Чуть позже появились у меня деревянные маленькие цилиндрики, на каждом из которых ( а их было около 25 штук ) я нарисовал фломастером разноцветные номера. Это были мои спортсмены. Чурочки с синими номерами, например, обозначали представителей сборной СССР, с красными - Чехословакии, и так далее. Была сборная Франции ( желтые номера ), Италии ( зеленые номера ) и еще какие-то команды, всех и не упомнишь.
Все эти "спортсмены" принимали участие в соревнованиях. Например, пол в зале был чуть-чуть под наклоном. Этого было достаточно, чтобы устроить соревнования по "спринтерскому бегу". Чурочки клались на бок и катились по наклонной. К финишу приходил первым тот или иной "спортсмен". Иногда я устраивал марафон. Сам передвигал чурочки. Таким образом мои доморощенные спортсмены перемещались из комнаты в комнату ( все это происходило, конечно, под впечатлением от Олимпийских марафонов и марафонов на Играх доброй воли ).

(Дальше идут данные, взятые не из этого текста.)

-- ==== Sys2Proof/Data/Control.lean ====
section
/-! DEFINITION. What the control pair, the mailboxes, the clock, power and reset logic and the backup domain hold beside
their register pages (16_control_pair_and_mailboxes.md, 17_clocks_power_reset.md). -/

namespace Sys2Proof

/-- The stamp of a channel word (R409). -/
structure Stamp where
  ep   : BitVec 13
  job  : BitVec 20
  path : BitVec 2
  deriving DecidableEq, Repr

/-- A channel (R406): its configuration, and its word with the stamp when FULL. -/
structure Channel where
  tenant  : BitVec 12 := 0
  granted : Bool := false
  recv    : BitVec 2 := 0
  ep      : BitVec 13 := 0
  word    : Option (W64 × Stamp) := none
  deriving DecidableEq, Repr

/-- A Horore message that the active complex has taken whole (R412). `timedOut` marks a header whose words did not come. -/
structure HororeMsg where
  words : List W64
  timedOut : Bool
  deriving DecidableEq, Repr

/-- A Horore command that goes on after its row (TENANT_REMOVE waits for its drain, SPARE_INVOKE of a cell for the trellis):
header and parameters. -/
structure HororeRun where
  hdr   : W64
  words : List W64
  deriving DecidableEq, Repr

/-- An entry of the reset log (R436, Table 17-17). -/
structure LogEntry where
  cause   : BitVec 8 := 0
  flushed : Bool := false
  valid   : Bool := false
  detail  : BitVec 16 := 0
  count   : BitVec 32 := 0
  deriving DecidableEq, Repr

/-- The backup domain (R436): reset counter, log ring with the entry written next, journal counter, VBAT flags. -/
structure Backup where
  resets   : BitVec 32 := 0
  log      : List (Nat × LogEntry) := []
  head     : BitVec 4 := 0
  counter  : BitVec 64 := 0
  vbatLost : Bool := false
  vbatLow  : Bool := false
  deriving DecidableEq, Repr

/-- Where the device stands in its start-up (R422, R433, R437): held in reset, released and checking its source, the
source judged stable with the root PLL locking, running; or stopped in PS3. -/
inductive Phase where
  | inReset | sourceCheck | pllLock | running | ps3
  deriving DecidableEq, Repr

/-- The levels of pins that the device reads or drives (R433, R438, R460, R462). Inputs named _N are true when high. -/
structure Pins where
  platRstInN : Bool := true
  wakeN      : Bool := true
  pwrFailN   : Bool := true
  thermAlertN : Bool := true
  perstN     : Bool := true
  stkPg      : Bool := false
  platRstOutN : Bool := false
  stkPwrEn   : Bool := false
  railsGood  : Bool := true
  deriving DecidableEq, Repr

/-- The ramp of one clock (R424, R425): the divider in force, 0 on the oscillator, the divider it moves to and whether
it moves, and the divider it is to move to when the ramp in progress has completed. -/
structure Ramp where
  div     : Nat := 0
  target  : Nat := 0
  ramping : Bool := false
  next    : Option Nat := none
  deriving DecidableEq, Repr

/-- The power-fail sequence of Table 09-2, once it has begun: whether it runs with the deadline (PWR_FAIL_N) or without
(PS2 and PS3 entry), and the steps finished. -/
structure FlushSeq where
  deadline : Bool
  logged   : Bool
  deriving DecidableEq, Repr

/-- What the firmware image carries that the device reports (R416): version, security version, digest of the whole
image. -/
structure FwImage where
  version : BitVec 32
  svn     : BitVec 32
  digest  : Bytes
  deriving DecidableEq, Repr

/-- A message-signalled interrupt sent (R453): its vector. -/
structure MsiState where
  enabled : Bool := false
  masked  : Bool := false
  pba     : List Nat := []
  deriving DecidableEq, Repr

/-- An SPDM connection (R371): a requester endpoint, none for DOE, how far it has negotiated, and the messages that signatures
cover: those of the negotiation, of the certificates and of the measurements. -/
structure SpdmConn where
  ep    : Option (BitVec 13)
  stage : Nat
  vca   : Bytes := []
  certs : Bytes := []
  meas  : Bytes := []
  deriving DecidableEq, Repr

end Sys2Proof
end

Самым зрелищным мероприятием с участием деревянных спортсменов были футбольные матчи. Брался маленький железный шарик. Из однокилограммовых гантелей делались ворота команд. В матче участвовало по четыре полевых игрока с каждой стороны и один вратарь. Это был, можно сказать, мой первый футбольный симулятор. Уже потом я пристрастился к игре Pro Evolution Soccer 5, и даже выводил сборную России по футболу в финал Чемпионата мира, а сборную Украины - в финал Чемпионата Европы. Потом, правда, потерял интерес и к этой игре.

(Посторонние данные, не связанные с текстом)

-- ==== Sys2Proof/Machine/State.lean ====
section
/-! DEFINITION. The state of the device: every register, table, buffer, counter and pin that the spec gives it, as plain
data, and the queue of commands that wait. Tables are sparse lists of (key, entry) in rising order of their keys; an
unlisted key holds the entry that the table's owner names. -/

namespace Sys2Proof.Machine

/-- Why a step stops with a fault. The spec describes nothing that stops the block: every error it knows is an answer, a status,
a trap, a boot stop or a reset, and each of these is a next state. No meaning raises `noSuchMemory`; it stands for an access to a
place that no rule gives the machine, and raising it would be safe, since nothing could be proved of what follows. -/
inductive Fault where
  | noSuchMemory (key : Nat)
  deriving DecidableEq, Repr

/-- Why a step gives no meaning. `notModelled` names a command of the table that has no meaning yet (safe: nothing can be
proved of it). -/
inductive Refusal where
  | notModelled (mnemonic : String)
  deriving DecidableEq, Repr

/-- What has left the device: packets and flits on a link, marker sets, MSI-X messages, I3C in-band interrupts, the data
answered to a read (none: completer abort, bus error or an I3C read that ends after zero bytes), SPDM messages on DOE,
and commands to regulators and drives that the spec names. -/
inductive Output where
  | packet (l : LinkNo) (p : Packet)
  | flit (l : LinkNo) (f : Flit)
  | markers (l : LinkNo) (standsFor : Option (BitVec 3))
  | msix (v : Nat)
  | ibi
  | answer (d : Option Bytes)
  | doe (m : Bytes)
  | rails (on : Bool)
  | deallocate (slot : Nat)
  deriving DecidableEq, Repr

/-- A command that waits at its page with BUSY at 1 (R54, R55, R88): the bits of its CMD word. -/
structure Waiting where
  op   : BitVec 4
  auto : Bool
  h    : BitVec 16
  deriving DecidableEq, Repr

/-- The state. -/
structure State where
  /-- Commands that wait, first in first out. -/
  pending : List Instr
  /-- Time in ns and cycles of the cells' clock since platform reset (Table 04-14); the seconds of key lifetimes. -/
  time : Nat
  cycles : Nat
  /-- Counter that the free values draw on: the model's own, no part of the device. -/
  free : Nat
  /-- What has left the device, latest first: the model's record. -/
  out : List Output
  /-- Register words by BAR0 offset (18_register_pages.md); unlisted registers hold their reset value. -/
  regs : List (Nat × W32)
  /-- Pending latches of critical registers and of the low halves of pairs, and latched high halves (R450 to R452). -/
  latch : List (Nat × W32)
  /-- Commands that wait at their page. -/
  wait : List (Nat × Waiting)
  /-- MSI-X table words by byte offset, and the function's MSI-X state (R446, R453). -/
  msixTab : List (Nat × W32)
  msix : MsiState
  /-- Plots (02_plots.md). -/
  plots : List (Nat × Plot)
  granules : List (Nat × GranuleRec)
  clearing : List Nat
  windows : List (Nat × Window)
  publishing : List Publishing
  heldPublish : List Nat
  /-- Pool memory by byte, keyed granule * 2^28 + position (R30, R32), and what the stacks hold with it (08). -/
  mem : List Host.Cell
  wmeta : List (Nat × WordMeta)
  summ : List Nat
  stackTab : List (Nat × Stack)
  repairFlash : List (Nat × List RepairRow)
  /-- The dense tier (09): drives, tags in DRAM and on flash, changed tag pages, the cache by tier block, fills, holds at
  the dirty bound, contents on flash keyed slot * 2^28 + position, slots being deallocated, drives' failed positions. -/
  drives : List (Nat × Drive)
  tags : List (Nat × TierTag)
  tagsFlash : List (Nat × TierTag)
  tagPages : List Nat
  plotRecs : List (Nat × PlotRecFlash)
  cache : List (Nat × CacheBlk)
  cacheGrans : List Nat
  cmem : List Host.Cell
  fills : List (Nat × TierFill)
  holds : List DirtyHold
  flash : List Host.Cell
  dealloc : List Nat
  driveTries : List (Nat × Nat)
  lruClock : Nat
  nextToken : Nat
  flushSeq : Option FlushSeq
  /-- Security (14). -/
  tenants : List (Nat × Tenant)
  slots : List (Nat × JobSlot)
  pairs : List (Nat × KeyPair)
  allow : List (Nat × AllowList)
  transport : List TransportKey
  nextKid : Nat
  spdm : List SpdmConn
  /-- Cells and the trellis (03). -/
  cells : List (Nat × Cell)
  jobs : List (Nat × Job)
  kslots : List (Nat × KSlot)
  kload : Option KLoadRun
  substs : List SubstRun
  /-- The command-queue engine (06, 07). -/
  sqs : List (Nat × Sq)
  cqs : List (Nat × Cq)
  shares : List (Nat × Share)
  cmds : List (Nat × Cmd)
  nextCmd : Nat
  nextOrder : Nat
  vt : Nat
  calNow : Nat
  calendar : List (Nat × Nat)
  overflow : List Nat
  coll : List (Nat × CollSlot)
  own : List OwnReq
  nextTag : Nat
  wins : List (Nat × Win)
  xfers : List (Nat × Xfer)
  /-- Links, lanes and the crossbar (10, 11). -/
  links : List (Nat × Link)
  lanes : List (Nat × Lane)
  fences : List (Nat × (Nat × Nat))
  park : List Parked
  marks : List (Nat × Nat)
  xoffUs : List (Nat × Nat)
  /-- The home agents (12): requests that wait, in order of arrival (R321), and those withdrawn with a DEFER (R302). -/
  homeq : List HomeReq
  deferred : List (Nat × LinkNo × Packet)
  /-- Recalls answered by a write-back that crossed them: endpoint and TAG of the answer still to be discarded (R323). -/
  crossed : List (Nat × Nat)
  recs : List (Nat × RecEnt)
  txns : List (Nat × Txn)
  lineHolds : List (Nat × Hold)
  regionBits : List (Nat × Nat)
  pred : List (Nat × Nat)
  nearBy : List (Nat × Nat)
  atomBuf : List (Nat × List AtomLine)
  spt : List (Nat × BitVec 49)
  nextRq : Nat
  /-- Translation (13). -/
  leaves : List (Nat × List Leaf)
  tlb : List TlbEnt
  faults : List (Nat × OpenFault)
  nextFault : Nat
  faultQs : List (Nat × FaultQ)
  shoots : List (Nat × Shoot)
  nextShoot : Nat
  /-- Journals (15). -/
  journals : List (Nat × Journal)
  /-- Control pair and mailboxes (16). -/
  channels : List (Nat × Channel)
  txq : List W64
  rxq : List W64
  taken : List HororeMsg
  running : Option HororeRun
  pbuf : List (Nat × Byte)
  staged : Option (Bytes × Bool)
  fw : Option FwImage
  /-- The firmware image slot of boot flash (R416): what it has been written with, none while it holds what it was delivered
  with; the time of the next scheduled swap (R400); BAR4 accesses that wait for a snoop (R405). -/
  fwFlash : Option Bytes
  swapDue : Nat
  bar4Q : List (BitVec 36 × Nat × Option Bytes)
  i3cUp : Option (Nat × W32)
  /-- Clocks, power and reset (17). -/
  phase : Phase
  pins : Pins
  aclk : Ramp
  fclk : Ramp
  xtalCentre : Option Nat
  backup : Backup
  powerToken : Option (BitVec 16)
  powerWait : List (LinkNo × Packet)
  savedSleep : List Nat
  frozen : Bool
  journalKey : Bytes
  deriving DecidableEq, Repr

/-- A drive of the board as the model has it at reset: present, unformatted, and large enough for the 2 PiB of R238 over 16
drives (DESIGN CHOICE, log entry 8). -/
def Drive.fresh (d : Nat) : Drive :=
  { present := true, lbas := 37120 + 16 * 256 * 8388608, serial := BitVec.ofNat 160 (d + 1), sb := none }

/-- The machine right after platform reset (R433, R435): every table empty, every register at the reset value of its
table, nothing in memory, the device held until internal reset release. The backup domain is as at the first power-up
(R436). -/
def State.reset : State where
  pending := []
  time := 0
  cycles := 0
  free := 0
  out := []
  regs := []
  latch := []
  wait := []
  msixTab := []
  msix := { enabled := true }
  plots := []
  granules := []
  clearing := []
  windows := []
  publishing := []
  heldPublish := []
  mem := []
  wmeta := []
  summ := []
  stackTab := []
  repairFlash := []
  drives := [(0, Drive.fresh 0), (1, Drive.fresh 1), (2, Drive.fresh 2), (3, Drive.fresh 3), (4, Drive.fresh 4),
    (5, Drive.fresh 5), (6, Drive.fresh 6), (7, Drive.fresh 7), (8, Drive.fresh 8), (9, Drive.fresh 9),
    (10, Drive.fresh 10), (11, Drive.fresh 11), (12, Drive.fresh 12), (13, Drive.fresh 13), (14, Drive.fresh 14),
    (15, Drive.fresh 15)]
  tags := []
  tagsFlash := []
  tagPages := []
  plotRecs := []
  cache := []
  cacheGrans := []
  cmem := []
  fills := []
  holds := []
  flash := []
  dealloc := []
  driveTries := []
  lruClock := 0
  nextToken := 0
  flushSeq := none
  tenants := []
  slots := []
  pairs := []
  allow := []
  transport := []
  nextKid := 1
  spdm := []
  cells := []
  jobs := []
  kslots := []
  kload := none
  substs := []
  sqs := []
  cqs := []
  shares := []
  cmds := []
  nextCmd := 0
  nextOrder := 0
  vt := 0
  calNow := 0
  calendar := []
  overflow := []
  coll := []
  own := []
  nextTag := 0
  wins := []
  xfers := []
  links := []
  lanes := []
  fences := []
  park := []
  marks := []
  xoffUs := []
  homeq := []
  deferred := []
  crossed := []
  recs := []
  txns := []
  lineHolds := []
  regionBits := []
  pred := []
  nearBy := []
  atomBuf := []
  spt := []
  nextRq := 0
  leaves := []
  tlb := []
  faults := []
  nextFault := 0
  faultQs := []
  shoots := []
  nextShoot := 0
  journals := []
  channels := []
  txq := []
  rxq := []
  taken := []
  running := none
  pbuf := []
  staged := none
  fw := none
  fwFlash := none
  swapDue := 86400000000000
  bar4Q := []
  i3cUp := none
  phase := .inReset
  pins := {}
  aclk := {}
  fclk := {}
  xtalCentre := none
  backup := { vbatLost := true }
  powerToken := none
  powerWait := []
  savedSleep := []
  frozen := false
  journalKey := []

end Sys2Proof.Machine
end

Матчи соперничающих команд проходили в безкомпромиссной, как мне казалось, борьбе. Я устраивал настоящие чемпионаты мира, наподобие тех, что видел по телевизору. Конечно, участвовала в них и сборная СССР.
Глава ВТОРАЯ.
Дедушка. Азбука. Картины. "Приключения Электроника".
Не только образы родителей запомнили мне из моего детства. Были и другие люди, появлявшиеся эпизодически на просторах моего детства. Как и у Набокова. В "Других берегах" он вспоминает, например, приходившего к ним в гости сельского учителя Василия Мартыновича. "У него было толстовского типа широконосое лицо, пушистая плешь, русые усы и светло-голубые, цвета моей молочной чашки, глаза с небольшим интересным наростом на одном веке. Он носил черный галстук, повязанный либеральным бантом, и люстриновый пиджак. Ко мне, ребенку, он обращался на вы".

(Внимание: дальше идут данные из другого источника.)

/-- Make one line ready for a request: true when it can be ordered. Otherwise what it waits for has been started. -/
def State.readyLine (s : State) (q : HomeReq) (line : Nat) : Bool × State :=
  let who := q.pkt.srcEp
  let a := askOf q.pkt
  if Tab.has s.txns line then (false, s)
  else
    let own := match s.rec_ line with
      | some (.em (.ep o)) => o == who
      | _ => false
    let snoops := s.snoopsFor line a (some who)
    let inBed := match s.rec_ line with
      | some (.em (.bed _)) => true
      | _ => false
    if (snoops.isSome || inBed) && s.held line then (false, s)
    else
      let needBit := snoops.isSome || s.makesRecord q.entry q.pkt
      let (bit, s1) := if needBit then s.needRegion (regionOf q.entry (lineOfs line)) else (true, s)
      if !bit then (false, s1)
      else
        let s2 := match s1.rec_ line with
          | some (.em (.bed b)) => (s1.predReturn line true).bedReturn line b.toNat q.kh q.entry
          | _ => s1
        match s2.snoopsFor line a (some who) with
        | some (plan, after) =>
          let s3 := if csOf (s2.rec_ line) == 3 then s2.predReturn line true else s2
          let s4 := s3.startTxn line (.request q.rq) plan after q.kh q.entry
          (!Tab.has s4.txns line, s4)
        | none =>
          if s2.makesRecord q.entry q.pkt && !own && !Tab.has s2.recs line &&
              (s2.recs.filter (fun kv => recSet kv.1 == recSet line)).length ≥ 16 then
            match s2.recVictim line with
            | some v =>
              let s3 := (s2.inc pgHOME 0x060).clearLine v .evict (lineHandle v) (s2.lineEntry v)
              (!Tab.has s3.txns v, s3)
            | none => (false, s2)
          else (true, s2)

def State.readyLines (s : State) (q : HomeReq) : List Nat → Bool × State
  | [] => (true, s)
  | l :: ls =>
    let (a, s1) := s.readyLine q l
    let (b, s2) := s1.readyLines q ls
    (a && b, s2)

/-- Add a sharer (R318). -/
def State.addSharer (s : State) (line : Nat) (ep : BitVec 13) : State :=
  let bit (e : BitVec 13) : BitVec 128 := 1#128 <<< (e.toNat / 64)
  match s.rec_ line with
  | none => s.setRec line (some (.s [ep]))
  | some (.s ps) =>
    if ps.contains ep then s.setRec line (some (.s ps))
    else if ps.length < 4 then s.setRec line (some (.s (ps ++ [ep])))
    else (s.setRec line (some (.sc (ps.foldl (fun v p => v ||| bit p) (bit ep))))).inc pgHOME 0x068
  | some (.sc v) => s.setRec line (some (.sc (v ||| bit ep)))
  | some (.em o) => s.setRec line (some (.em o))

/-- Answer with data, or with the status that reading it gave. -/
def State.answerData (s : State) (q : HomeReq) (r : Except Nat Bytes) (mod : BitVec 8) : State :=
  match r with
  | .ok d => s.answerOk q.link q.pkt mod d
  | .error st => s.answer q.link q.pkt st

/-- Perform an atomic of an accelerator at the home (R325, R474). -/
def State.homeAtomic (s : State) (q : HomeReq) : State :=
  let p := q.pkt
  let ofs := pktOfs p
  let line := lineOf (pktHandle p) ofs
  let n := pktLen p
  match atomOfMinor p.mod.toNat, s.readPlot q.kh q.entry ofs n false with
  | some (k, _), (.ok old, s0) =>
    -- the word leaves the merge buffer before it is read and changed (R217)
    let s1 := if q.entry.tiered then s0 else s0.drainWord (plotWord q.entry ofs)
    match atomicNew k (8 * n) (leNat old) (leNat (p.data.take n)) (leNat (p.data.drop n)) with
    | .error d =>
      s1.sendRsp q.link p (fun r => { r with opcode := 0x13, status := 0x25, mod := BitVec.ofNat 8 d })
    | .ok v =>
      let far := s1.runsFar q.entry p
      match s1.writePlot q.kh q.entry ofs (leBytes n v) false with
      | (0, s2) =>
        if far then
          let (d, s3) := s2.readPlot q.kh q.entry (lineOfs line) 128 false
          match d with
          | .ok d => ((s3.grantEm line (.ep p.srcEp) true).inc pgHOME 0x080).answerOk q.link p 1 (old ++ d)
          | .error _ => (s3.inc pgHOME 0x07C).answerOk q.link p 0 old
        else ((s2.predNear line (p.srcEp.toNat + 1)).inc pgHOME 0x07C).answerOk q.link p 0 old
      | (st, s2) => s2.answer q.link p st
  | _, (.error st, s0) => s0.answer q.link p st
  | none, (_, s0) => s0.answer q.link p stInvalid

/-- Perform a request that has been ordered (Table 12-3). -/
def State.perform (s : State) (q : HomeReq) : State :=
  let p := q.pkt
  let ofs := pktOfs p
  let line := lineOf (pktHandle p) ofs
  let s0 := s.recLookup line
  let store := p.opcode == 0x02 || p.opcode == 0x03
  match s0.tierGate q.entry ofs (pktLen p) store (.port q.link p) with
  | (.defer t, s1) => s1.answerDefer q.link p t
  | (.lost, s1) => s1.answer q.link p stUncorr
  | (.pass, s1) =>
    let hint := hintOf q.entry p.ph
    match p.opcode.toNat with
    | 0x01 =>
      let (r, s2) := s1.readPlot q.kh q.entry ofs p.length.toNat hint
      s2.answerData q r 0
    | 0x02 =>
      let (st, s2) := s1.writePlot q.kh q.entry ofs (p.data.take p.length.toNat) hint
      if st == 0 then s2.answerOk q.link p 0 [] else s2.answer q.link p st
    | 0x03 => s1.homeAtomic q
    | 0x30 =>
      let (r, s2) := s1.readPlot q.kh q.entry ofs 128 hint
      match r with
      | .ok _ => (s2.addSharer line p.srcEp).answerData q r 0
      | .error _ => s2.answerData q r 0
    | 0x31 =>
      let (r, s2) := s1.readPlot q.kh q.entry ofs 128 hint
      match r with
      | .ok _ => (s2.grantEm line (.ep p.srcEp) false).answerData q r 0
      | .error _ => s2.answerData q r 0
    | _ =>
      let named := match s1.rec_ line with
        | some (.s ps) => ps.contains p.srcEp
        | _ => false
      if named then
        (s1.grantEm line (.ep p.srcEp) false).sendRsp q.link p (fun r => { r with opcode := 0x3A })
      else
        let (r, s2) := s1.readPlot q.kh q.entry ofs 128 hint
        match r with
        | .ok d => (s2.grantEm line (.ep p.srcEp) false).sendRsp q.link p (fun x => { x with opcode := 0x39, data := d })
        | .error st => s2.answer q.link p st

/-- One pass over the requests that wait, in order of arrival: each is performed when no earlier one that it conflicts with
still waits and its lines are ready. -/
def State.passReqs (s : State) (earlier : List HomeReq) : List HomeReq → State
  | [] => s
  | q :: qs =>
    if earlier.any (fun r => conflict r.pkt q.pkt) then
      ({ s with homeq := s.homeq ++ [q] }).passReqs (q :: earlier) qs
    else
      let (ok, s1) := s.readyLines q (pktLines q.pkt)
      if ok then (s1.perform q).passReqs earlier qs
      else ({ s1 with homeq := s1.homeq ++ [q] }).passReqs (q :: earlier) qs

/-- READY to the requests withdrawn with a DEFER whose lines have no transaction any more (R302). -/
def State.readyDeferred (s : State) : State :=
  let stuck (d : Nat × LinkNo × Packet) : Bool := (pktLines d.2.2).any (fun l => Tab.has s.txns l || s.held l)
  let go := s.deferred.filter (fun d => !stuck d)
  go.foldl (fun s d => s.sendReady d.2.1 d.2.2 (BitVec.ofNat 16 d.1)) { s with deferred := s.deferred.filter stuck }

/-- Let the requests that wait go on. -/
def State.pump (s : State) : State :=
  let q := s.homeq
  (({ s with homeq := [] }).passReqs [] q).readyDeferred

/-- The transaction table of each hub holds 4,096 lines (R321). A request arrives at the home: it is performed or waits. -/
def State.homeArrive (s : State) (l : LinkNo) (p : Packet) (e : PlotEntry) : State :=
  let q : HomeReq := { rq := s.nextRq, link := l, pkt := p, kh := pktHandle p, entry := e }
  let waits := (pktLines p).any (fun x => s.held x && ((s.snoopsFor x (askOf p) (some p.srcEp)).isSome ||
    match s.rec_ x with
    | some (.em (.bed _)) => true
    | _ => false))
  let s1 : State := { s with nextRq := s.nextRq + 1, homeq := s.homeq ++ [q] }
  (if waits then s1.inc pgHOME 0x078 else s1).pump

/-! ### Accesses from inside the device (R311, R312) -/

/-- A line that a cell or an engine reads or writes: ready, or what it waits for has been started. -/
def State.insideLine (s : State) (line : Nat) (write : Bool) (e : PlotEntry) : Bool × State :=
  if Tab.has s.txns line then (false, s)
  else match s.rec_ line with
    | none => (true, s)
    | some r =>
      let a := if write then Ask.write else Ask.read
      let touch := match r with
        | .em _ => true
        | _ => write
      if !touch then (true, s)
      else if s.held line then (false, s.inc pgHOME 0x078)
      else match r with
        | .em (.bed b) => (true, (s.predReturn line true).bedReturn line b.toNat (lineHandle line) e)
        | _ =>
          match s.snoopsFor line a none with
          | some (plan, after) =>
            let s1 := if csOf (some r) == 3 then s.predReturn line true else s
            let s2 := s1.startTxn line .inside plan after (lineHandle line) e
            (!Tab.has s2.txns line, s2)
          | none => (true, s)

Чем еще был примечателен Василий Мартынович для Набокова? "Брал он меня чудесами чистописания, когда, выводя "покой" или "люди", он придавал какую-то органическую густоту тому или другому сгибу, точно это были готовые ожить ганглии, чернилоносные сосуды. Во время полевых прогулок, завидя косарей, он сочным баритоном кричал им "Бог помощь!". В дебрях наших лесов, горячо жестикулируя, он говорил о человеколюбии, о свободе, об ужасах войны и о тяжкой необходимости взрывать тиранов динамитом".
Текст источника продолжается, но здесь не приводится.